Collected data:
···

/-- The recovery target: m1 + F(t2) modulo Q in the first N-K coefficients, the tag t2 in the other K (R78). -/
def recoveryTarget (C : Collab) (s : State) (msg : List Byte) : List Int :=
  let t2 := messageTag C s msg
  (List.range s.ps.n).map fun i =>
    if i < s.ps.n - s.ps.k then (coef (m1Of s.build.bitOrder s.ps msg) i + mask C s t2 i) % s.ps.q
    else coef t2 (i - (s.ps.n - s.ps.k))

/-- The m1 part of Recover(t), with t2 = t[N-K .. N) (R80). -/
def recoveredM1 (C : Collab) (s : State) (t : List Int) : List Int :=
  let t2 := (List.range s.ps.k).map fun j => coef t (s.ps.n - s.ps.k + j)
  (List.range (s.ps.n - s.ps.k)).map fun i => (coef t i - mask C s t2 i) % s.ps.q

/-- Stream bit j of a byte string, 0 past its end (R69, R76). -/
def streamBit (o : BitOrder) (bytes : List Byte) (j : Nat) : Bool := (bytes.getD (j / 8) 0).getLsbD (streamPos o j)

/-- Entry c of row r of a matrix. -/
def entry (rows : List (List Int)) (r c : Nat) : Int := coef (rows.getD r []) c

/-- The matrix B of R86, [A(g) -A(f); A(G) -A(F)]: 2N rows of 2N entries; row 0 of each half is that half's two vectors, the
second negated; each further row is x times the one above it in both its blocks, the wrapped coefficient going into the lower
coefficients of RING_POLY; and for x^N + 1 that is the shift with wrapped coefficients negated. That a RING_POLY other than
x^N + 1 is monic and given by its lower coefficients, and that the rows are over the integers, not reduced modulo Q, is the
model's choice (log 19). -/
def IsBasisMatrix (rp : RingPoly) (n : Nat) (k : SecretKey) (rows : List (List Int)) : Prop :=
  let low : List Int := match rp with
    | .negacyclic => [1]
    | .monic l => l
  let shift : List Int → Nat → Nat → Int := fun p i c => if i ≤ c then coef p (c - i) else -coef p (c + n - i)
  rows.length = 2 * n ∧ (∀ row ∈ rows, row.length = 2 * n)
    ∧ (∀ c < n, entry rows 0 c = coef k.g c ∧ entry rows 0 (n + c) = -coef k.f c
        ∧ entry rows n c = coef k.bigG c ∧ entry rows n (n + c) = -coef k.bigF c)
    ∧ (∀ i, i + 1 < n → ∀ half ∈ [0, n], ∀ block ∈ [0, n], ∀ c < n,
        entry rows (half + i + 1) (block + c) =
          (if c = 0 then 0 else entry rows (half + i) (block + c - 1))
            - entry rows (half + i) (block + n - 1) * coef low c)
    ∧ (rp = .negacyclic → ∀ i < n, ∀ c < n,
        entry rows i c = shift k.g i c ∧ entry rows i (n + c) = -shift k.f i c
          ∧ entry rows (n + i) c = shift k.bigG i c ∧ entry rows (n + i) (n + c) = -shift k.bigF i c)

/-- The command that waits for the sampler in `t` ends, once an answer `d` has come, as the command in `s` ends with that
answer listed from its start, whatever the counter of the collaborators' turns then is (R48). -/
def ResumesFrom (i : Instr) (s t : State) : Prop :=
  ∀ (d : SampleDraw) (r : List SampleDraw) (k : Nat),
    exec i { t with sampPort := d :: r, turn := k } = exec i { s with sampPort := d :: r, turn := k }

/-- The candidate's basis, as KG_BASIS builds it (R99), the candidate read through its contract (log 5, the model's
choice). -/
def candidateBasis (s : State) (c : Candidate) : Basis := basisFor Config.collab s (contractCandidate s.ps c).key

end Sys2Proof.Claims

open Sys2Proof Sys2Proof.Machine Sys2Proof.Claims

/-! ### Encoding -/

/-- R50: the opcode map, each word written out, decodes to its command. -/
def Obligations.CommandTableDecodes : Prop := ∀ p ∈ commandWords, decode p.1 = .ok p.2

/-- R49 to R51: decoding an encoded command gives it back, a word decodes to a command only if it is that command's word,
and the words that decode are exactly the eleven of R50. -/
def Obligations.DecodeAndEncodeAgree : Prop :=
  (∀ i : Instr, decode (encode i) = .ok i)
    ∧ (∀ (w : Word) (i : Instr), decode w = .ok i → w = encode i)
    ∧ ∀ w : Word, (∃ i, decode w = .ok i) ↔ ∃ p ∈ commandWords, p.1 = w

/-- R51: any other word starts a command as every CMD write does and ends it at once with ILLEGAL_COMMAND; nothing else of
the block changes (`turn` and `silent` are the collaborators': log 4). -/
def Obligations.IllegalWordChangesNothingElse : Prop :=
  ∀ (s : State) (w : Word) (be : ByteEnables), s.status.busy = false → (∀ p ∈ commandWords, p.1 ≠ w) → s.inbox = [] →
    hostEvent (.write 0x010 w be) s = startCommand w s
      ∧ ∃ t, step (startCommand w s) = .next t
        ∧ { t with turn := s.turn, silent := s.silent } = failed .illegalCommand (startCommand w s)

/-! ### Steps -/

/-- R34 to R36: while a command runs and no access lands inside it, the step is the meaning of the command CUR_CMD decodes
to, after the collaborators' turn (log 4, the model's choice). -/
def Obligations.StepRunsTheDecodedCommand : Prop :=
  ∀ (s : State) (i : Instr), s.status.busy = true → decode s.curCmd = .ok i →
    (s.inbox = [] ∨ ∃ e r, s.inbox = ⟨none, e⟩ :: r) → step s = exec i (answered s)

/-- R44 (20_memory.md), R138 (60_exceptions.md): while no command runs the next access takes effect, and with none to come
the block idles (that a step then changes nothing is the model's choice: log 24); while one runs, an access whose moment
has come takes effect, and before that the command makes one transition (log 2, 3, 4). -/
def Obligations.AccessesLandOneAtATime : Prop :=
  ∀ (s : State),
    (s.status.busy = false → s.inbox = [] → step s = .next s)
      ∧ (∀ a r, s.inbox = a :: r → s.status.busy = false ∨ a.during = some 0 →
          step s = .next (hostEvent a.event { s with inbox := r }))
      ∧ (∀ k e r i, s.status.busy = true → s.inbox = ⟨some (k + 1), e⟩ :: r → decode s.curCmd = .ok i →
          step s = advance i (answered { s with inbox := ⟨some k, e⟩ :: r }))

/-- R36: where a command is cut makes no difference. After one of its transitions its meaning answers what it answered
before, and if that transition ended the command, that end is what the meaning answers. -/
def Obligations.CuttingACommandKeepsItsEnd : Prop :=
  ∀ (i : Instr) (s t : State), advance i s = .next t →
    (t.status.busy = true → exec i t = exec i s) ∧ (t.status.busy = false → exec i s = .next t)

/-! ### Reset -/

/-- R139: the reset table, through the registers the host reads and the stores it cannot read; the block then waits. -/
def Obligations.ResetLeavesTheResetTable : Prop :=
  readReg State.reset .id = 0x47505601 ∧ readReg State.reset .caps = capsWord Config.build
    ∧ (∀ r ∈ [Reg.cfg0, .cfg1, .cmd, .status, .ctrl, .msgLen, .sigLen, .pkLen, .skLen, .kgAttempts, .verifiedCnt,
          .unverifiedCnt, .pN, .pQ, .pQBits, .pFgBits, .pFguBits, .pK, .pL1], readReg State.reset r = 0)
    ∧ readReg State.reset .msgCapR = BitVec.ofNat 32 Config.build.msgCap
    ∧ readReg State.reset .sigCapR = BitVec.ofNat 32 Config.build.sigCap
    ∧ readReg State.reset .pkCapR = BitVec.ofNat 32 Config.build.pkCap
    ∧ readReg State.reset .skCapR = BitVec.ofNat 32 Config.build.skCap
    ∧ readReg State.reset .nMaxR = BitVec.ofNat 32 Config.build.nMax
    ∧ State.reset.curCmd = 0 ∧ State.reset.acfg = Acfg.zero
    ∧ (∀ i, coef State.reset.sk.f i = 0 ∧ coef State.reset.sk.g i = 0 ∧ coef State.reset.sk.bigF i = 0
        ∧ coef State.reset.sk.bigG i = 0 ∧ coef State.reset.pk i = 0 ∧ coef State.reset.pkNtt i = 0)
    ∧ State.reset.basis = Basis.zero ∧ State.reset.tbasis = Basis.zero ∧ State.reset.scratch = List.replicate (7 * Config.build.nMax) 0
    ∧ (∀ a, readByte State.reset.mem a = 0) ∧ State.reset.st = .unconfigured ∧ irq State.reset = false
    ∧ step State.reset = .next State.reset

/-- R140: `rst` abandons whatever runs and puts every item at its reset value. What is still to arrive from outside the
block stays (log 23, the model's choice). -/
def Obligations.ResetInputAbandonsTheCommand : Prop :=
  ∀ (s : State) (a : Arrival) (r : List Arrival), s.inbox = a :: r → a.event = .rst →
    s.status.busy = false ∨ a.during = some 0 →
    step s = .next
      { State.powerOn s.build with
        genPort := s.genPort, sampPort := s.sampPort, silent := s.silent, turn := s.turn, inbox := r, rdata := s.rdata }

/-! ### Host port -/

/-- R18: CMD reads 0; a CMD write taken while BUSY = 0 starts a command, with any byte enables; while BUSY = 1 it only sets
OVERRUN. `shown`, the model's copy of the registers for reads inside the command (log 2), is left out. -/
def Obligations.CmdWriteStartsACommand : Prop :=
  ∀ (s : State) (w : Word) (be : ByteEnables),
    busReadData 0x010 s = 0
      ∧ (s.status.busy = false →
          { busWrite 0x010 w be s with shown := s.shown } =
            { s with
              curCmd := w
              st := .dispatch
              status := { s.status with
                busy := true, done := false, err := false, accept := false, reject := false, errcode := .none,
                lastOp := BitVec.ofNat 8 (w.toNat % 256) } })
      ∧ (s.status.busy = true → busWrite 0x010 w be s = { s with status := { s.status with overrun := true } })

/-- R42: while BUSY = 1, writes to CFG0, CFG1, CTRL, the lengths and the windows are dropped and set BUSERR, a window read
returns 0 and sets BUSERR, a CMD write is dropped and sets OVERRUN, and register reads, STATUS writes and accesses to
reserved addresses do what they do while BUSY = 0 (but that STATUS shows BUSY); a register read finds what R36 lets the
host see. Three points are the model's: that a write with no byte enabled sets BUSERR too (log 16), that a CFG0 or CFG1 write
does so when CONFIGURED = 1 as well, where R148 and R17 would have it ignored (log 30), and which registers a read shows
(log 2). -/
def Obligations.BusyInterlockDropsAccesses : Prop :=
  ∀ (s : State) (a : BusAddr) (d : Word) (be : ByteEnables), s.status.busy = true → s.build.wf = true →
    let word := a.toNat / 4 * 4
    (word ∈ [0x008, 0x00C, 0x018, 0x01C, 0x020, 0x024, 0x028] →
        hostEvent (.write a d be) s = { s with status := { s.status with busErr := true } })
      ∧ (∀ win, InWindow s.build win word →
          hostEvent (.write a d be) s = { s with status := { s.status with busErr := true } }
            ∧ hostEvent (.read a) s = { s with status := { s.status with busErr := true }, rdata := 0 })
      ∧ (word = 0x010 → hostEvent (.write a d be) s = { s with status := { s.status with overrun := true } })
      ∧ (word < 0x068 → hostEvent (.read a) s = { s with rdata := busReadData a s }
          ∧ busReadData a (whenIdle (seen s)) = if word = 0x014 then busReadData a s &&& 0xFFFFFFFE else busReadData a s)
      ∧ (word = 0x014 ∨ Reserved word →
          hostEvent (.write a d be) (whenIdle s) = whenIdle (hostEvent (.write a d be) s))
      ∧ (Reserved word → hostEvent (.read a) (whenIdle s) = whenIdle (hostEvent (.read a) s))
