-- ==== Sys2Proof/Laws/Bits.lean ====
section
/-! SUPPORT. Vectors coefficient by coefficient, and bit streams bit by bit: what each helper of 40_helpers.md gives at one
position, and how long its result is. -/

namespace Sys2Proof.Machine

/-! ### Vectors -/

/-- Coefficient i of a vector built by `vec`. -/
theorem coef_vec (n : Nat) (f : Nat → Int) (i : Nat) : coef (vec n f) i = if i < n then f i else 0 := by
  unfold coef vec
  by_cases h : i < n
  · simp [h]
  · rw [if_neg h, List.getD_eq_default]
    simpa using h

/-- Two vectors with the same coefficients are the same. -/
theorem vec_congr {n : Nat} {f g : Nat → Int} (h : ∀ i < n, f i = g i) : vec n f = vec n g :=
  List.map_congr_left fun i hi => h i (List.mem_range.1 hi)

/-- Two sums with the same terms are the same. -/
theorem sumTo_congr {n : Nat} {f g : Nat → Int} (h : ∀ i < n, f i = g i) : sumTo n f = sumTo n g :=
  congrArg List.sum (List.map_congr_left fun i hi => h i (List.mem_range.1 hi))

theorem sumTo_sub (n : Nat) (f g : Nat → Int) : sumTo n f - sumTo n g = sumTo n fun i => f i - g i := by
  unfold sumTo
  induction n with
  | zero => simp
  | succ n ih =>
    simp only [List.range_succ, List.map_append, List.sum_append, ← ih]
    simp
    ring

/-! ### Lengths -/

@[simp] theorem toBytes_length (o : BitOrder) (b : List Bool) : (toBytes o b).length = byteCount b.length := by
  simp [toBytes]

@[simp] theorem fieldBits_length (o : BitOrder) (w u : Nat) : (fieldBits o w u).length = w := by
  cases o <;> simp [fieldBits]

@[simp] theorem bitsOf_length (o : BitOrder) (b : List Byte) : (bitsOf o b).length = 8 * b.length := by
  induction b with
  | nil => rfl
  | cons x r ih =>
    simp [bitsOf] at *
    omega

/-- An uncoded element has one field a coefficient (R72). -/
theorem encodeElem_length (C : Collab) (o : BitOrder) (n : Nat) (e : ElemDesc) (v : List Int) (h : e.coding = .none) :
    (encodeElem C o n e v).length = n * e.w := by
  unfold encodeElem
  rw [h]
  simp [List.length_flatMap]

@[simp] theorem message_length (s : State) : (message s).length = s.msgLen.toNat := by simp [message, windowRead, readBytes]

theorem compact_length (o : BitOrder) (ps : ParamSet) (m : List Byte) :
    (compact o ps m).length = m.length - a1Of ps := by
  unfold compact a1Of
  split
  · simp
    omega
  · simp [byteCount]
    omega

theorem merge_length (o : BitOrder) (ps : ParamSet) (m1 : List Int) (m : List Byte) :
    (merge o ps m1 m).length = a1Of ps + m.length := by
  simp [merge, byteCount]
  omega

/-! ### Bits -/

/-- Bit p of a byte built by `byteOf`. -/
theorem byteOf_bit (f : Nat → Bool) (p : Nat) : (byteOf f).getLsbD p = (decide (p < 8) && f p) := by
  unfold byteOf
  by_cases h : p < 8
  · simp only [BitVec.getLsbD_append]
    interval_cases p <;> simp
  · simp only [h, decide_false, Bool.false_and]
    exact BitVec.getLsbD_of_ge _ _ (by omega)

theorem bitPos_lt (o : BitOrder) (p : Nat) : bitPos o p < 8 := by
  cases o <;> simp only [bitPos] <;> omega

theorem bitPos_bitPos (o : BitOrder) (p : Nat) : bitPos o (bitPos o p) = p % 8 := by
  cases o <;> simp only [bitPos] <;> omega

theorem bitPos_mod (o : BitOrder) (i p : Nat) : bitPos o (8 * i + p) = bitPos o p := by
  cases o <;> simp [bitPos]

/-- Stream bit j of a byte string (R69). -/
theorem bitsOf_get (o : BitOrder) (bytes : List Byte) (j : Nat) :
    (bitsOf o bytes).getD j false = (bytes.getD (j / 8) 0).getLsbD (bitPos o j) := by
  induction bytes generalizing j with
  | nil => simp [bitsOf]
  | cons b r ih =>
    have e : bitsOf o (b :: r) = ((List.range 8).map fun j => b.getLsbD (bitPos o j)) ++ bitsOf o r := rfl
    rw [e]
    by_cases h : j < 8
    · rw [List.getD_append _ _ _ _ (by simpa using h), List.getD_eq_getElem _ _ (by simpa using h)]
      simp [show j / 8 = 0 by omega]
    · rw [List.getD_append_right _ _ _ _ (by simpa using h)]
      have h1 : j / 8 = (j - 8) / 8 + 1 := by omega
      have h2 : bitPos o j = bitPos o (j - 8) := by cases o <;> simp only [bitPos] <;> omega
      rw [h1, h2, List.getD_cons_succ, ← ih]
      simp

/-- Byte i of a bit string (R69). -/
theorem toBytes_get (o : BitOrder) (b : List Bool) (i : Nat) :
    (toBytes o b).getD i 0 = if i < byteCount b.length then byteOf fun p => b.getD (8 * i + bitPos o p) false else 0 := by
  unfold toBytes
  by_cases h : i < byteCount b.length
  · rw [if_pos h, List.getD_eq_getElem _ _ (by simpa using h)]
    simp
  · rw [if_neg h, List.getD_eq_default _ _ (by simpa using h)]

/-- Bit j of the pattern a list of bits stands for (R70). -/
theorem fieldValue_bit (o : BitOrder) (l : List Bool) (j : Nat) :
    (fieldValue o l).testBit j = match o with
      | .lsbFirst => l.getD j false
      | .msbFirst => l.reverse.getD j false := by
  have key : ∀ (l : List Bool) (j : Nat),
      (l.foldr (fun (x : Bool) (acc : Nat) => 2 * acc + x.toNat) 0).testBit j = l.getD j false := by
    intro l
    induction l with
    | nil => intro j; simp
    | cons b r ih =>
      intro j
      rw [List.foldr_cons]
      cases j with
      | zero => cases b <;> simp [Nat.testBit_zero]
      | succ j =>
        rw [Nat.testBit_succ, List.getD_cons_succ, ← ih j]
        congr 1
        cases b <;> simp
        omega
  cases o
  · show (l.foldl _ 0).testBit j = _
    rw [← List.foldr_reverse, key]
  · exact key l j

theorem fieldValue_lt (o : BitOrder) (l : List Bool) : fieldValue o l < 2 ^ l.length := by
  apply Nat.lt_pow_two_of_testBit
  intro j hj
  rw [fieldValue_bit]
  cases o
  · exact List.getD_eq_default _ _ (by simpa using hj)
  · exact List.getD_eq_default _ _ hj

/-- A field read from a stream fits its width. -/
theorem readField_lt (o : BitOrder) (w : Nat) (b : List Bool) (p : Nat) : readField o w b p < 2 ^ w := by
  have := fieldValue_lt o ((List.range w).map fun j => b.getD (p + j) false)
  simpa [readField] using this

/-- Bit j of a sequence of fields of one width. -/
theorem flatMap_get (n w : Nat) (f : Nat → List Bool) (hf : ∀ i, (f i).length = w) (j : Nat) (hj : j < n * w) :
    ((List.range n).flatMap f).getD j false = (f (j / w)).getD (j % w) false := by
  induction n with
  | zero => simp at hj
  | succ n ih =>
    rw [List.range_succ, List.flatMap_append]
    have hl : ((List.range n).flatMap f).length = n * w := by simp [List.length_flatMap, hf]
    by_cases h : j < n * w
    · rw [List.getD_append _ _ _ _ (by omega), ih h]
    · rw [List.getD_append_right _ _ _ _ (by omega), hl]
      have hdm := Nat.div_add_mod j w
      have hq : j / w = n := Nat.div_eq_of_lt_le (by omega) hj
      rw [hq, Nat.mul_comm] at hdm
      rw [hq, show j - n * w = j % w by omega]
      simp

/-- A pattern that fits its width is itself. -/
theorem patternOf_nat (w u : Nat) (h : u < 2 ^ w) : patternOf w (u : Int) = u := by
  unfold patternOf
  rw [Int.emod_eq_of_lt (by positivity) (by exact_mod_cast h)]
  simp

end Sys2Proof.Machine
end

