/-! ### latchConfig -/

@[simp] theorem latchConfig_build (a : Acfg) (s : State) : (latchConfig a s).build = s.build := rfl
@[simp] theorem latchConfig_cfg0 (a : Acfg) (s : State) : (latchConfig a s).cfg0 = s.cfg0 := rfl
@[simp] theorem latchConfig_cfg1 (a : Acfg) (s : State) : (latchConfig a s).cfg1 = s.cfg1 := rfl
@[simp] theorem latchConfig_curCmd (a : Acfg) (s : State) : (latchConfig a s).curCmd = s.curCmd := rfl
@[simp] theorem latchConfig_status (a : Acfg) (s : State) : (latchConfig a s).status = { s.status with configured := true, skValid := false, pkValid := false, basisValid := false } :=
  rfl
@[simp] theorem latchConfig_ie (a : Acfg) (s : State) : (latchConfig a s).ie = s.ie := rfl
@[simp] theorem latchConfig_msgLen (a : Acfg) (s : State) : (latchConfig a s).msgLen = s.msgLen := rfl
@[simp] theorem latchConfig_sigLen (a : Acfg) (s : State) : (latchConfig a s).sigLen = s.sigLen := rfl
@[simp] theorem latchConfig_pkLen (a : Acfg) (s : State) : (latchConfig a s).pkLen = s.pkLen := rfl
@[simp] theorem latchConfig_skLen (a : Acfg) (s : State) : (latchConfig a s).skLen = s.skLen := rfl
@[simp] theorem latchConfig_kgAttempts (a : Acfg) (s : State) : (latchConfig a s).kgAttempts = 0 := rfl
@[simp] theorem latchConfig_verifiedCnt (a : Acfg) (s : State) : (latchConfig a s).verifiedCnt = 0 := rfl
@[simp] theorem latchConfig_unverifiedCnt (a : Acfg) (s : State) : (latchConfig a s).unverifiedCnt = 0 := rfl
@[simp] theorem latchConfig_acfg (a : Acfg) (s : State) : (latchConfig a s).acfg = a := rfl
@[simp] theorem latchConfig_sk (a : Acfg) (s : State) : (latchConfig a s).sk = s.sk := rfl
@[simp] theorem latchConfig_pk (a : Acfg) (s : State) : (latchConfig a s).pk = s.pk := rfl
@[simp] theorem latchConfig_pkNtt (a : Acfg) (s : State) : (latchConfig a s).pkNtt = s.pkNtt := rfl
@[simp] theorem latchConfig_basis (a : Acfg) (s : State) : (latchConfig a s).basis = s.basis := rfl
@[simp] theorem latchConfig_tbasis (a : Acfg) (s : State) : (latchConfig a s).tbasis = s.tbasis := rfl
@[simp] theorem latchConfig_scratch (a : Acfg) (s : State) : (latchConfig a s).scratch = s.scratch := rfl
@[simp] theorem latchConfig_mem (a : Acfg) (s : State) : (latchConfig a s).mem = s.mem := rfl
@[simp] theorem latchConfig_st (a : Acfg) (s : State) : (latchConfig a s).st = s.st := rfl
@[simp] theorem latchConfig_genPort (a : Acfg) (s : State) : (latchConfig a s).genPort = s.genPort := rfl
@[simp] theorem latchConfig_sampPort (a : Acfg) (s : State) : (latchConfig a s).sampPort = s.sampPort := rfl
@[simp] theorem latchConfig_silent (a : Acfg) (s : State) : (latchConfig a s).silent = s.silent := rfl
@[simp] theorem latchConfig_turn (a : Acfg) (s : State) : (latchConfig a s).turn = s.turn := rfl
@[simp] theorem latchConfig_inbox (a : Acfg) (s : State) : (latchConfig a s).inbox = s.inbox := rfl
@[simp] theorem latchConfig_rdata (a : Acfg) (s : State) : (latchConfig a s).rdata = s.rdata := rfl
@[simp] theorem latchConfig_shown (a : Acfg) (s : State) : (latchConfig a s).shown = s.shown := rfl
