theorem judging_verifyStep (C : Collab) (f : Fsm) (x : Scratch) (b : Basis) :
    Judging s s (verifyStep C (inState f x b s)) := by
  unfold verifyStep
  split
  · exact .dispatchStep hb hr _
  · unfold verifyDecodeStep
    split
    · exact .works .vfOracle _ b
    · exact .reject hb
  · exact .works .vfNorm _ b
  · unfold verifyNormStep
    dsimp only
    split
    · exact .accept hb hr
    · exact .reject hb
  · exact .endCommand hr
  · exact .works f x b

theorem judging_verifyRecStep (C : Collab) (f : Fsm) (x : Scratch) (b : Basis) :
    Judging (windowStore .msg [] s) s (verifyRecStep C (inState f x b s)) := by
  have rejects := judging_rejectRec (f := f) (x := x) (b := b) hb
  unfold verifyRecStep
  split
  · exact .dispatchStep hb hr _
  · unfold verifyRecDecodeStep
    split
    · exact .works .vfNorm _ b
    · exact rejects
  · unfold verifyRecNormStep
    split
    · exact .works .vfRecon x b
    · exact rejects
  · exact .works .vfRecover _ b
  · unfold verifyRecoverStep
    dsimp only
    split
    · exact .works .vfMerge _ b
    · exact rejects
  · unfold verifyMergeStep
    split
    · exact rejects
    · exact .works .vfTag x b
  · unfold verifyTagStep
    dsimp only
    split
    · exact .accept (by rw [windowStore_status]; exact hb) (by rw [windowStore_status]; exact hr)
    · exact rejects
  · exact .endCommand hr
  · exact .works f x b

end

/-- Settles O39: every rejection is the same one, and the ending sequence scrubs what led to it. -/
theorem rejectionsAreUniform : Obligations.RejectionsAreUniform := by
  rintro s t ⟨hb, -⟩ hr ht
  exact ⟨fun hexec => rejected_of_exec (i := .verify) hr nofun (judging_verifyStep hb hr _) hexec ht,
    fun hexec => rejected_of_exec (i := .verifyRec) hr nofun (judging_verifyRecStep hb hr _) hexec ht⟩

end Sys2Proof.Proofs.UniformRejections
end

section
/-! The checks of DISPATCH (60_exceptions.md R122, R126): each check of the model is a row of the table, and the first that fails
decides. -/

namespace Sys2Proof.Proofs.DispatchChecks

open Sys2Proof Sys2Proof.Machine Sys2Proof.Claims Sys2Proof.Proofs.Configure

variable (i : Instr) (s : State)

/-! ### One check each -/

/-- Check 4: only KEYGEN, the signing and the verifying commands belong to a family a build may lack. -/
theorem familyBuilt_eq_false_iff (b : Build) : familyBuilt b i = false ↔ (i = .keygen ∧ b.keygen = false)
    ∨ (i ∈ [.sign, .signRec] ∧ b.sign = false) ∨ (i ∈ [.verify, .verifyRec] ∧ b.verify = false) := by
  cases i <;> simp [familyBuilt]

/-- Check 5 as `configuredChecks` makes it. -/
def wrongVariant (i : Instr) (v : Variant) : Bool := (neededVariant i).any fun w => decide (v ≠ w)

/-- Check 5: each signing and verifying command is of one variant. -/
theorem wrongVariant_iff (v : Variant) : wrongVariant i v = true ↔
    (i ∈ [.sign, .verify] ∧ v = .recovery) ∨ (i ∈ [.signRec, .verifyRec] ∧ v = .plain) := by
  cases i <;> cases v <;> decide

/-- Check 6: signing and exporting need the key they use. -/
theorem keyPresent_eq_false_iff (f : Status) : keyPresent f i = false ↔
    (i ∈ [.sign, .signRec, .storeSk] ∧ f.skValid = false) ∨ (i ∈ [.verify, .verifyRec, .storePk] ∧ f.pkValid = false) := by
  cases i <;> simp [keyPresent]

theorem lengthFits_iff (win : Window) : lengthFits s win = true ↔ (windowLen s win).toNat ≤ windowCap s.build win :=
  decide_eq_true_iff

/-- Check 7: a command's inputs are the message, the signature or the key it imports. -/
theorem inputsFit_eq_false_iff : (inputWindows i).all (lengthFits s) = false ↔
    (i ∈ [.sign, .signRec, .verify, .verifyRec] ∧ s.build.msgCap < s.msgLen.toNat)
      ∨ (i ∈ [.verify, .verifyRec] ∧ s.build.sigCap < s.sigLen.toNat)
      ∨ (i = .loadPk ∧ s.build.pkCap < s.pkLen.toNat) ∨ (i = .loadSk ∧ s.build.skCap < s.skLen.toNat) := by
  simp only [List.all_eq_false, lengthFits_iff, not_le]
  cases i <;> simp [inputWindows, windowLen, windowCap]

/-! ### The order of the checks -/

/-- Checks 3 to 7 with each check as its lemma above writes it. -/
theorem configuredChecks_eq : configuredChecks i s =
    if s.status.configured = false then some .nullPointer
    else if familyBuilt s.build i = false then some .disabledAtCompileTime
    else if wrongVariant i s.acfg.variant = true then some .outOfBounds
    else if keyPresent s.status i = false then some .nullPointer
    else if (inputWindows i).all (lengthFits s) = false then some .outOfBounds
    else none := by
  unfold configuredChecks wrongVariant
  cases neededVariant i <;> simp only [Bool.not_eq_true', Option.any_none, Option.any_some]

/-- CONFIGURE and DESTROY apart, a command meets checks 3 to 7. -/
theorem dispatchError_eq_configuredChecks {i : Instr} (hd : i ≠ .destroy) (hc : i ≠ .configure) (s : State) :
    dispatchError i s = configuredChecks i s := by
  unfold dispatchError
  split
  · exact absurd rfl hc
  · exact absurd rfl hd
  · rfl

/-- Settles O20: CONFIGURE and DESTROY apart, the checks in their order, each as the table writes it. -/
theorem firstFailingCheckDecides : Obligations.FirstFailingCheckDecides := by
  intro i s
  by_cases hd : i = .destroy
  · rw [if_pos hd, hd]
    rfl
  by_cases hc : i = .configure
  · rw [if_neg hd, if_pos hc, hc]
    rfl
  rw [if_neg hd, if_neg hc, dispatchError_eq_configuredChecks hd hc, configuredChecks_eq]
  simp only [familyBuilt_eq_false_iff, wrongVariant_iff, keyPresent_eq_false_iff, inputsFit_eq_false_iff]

···

EXERCISE:
Output, please, only the lines running from the start of the entries through the line that contains "t[N-K .. N) (R80). -/", including both of those lines.

EXERCISE SOLUTION:
/-- The recovery target: m1 + F(t2) modulo Q in the first N-K coefficients, the tag t2 in the other K (R78). -/
def recoveryTarget (C : Collab) (s : State) (msg : List Byte) : List Int :=
  let t2 := messageTag C s msg
  (List.range s.ps.n).map fun i =>
    if i < s.ps.n - s.ps.k then (coef (m1Of s.build.bitOrder s.ps msg) i + mask C s t2 i) % s.ps.q
    else coef t2 (i - (s.ps.n - s.ps.k))

/-- The m1 part of Recover(t), with t2 = t[N-K .. N) (R80). -/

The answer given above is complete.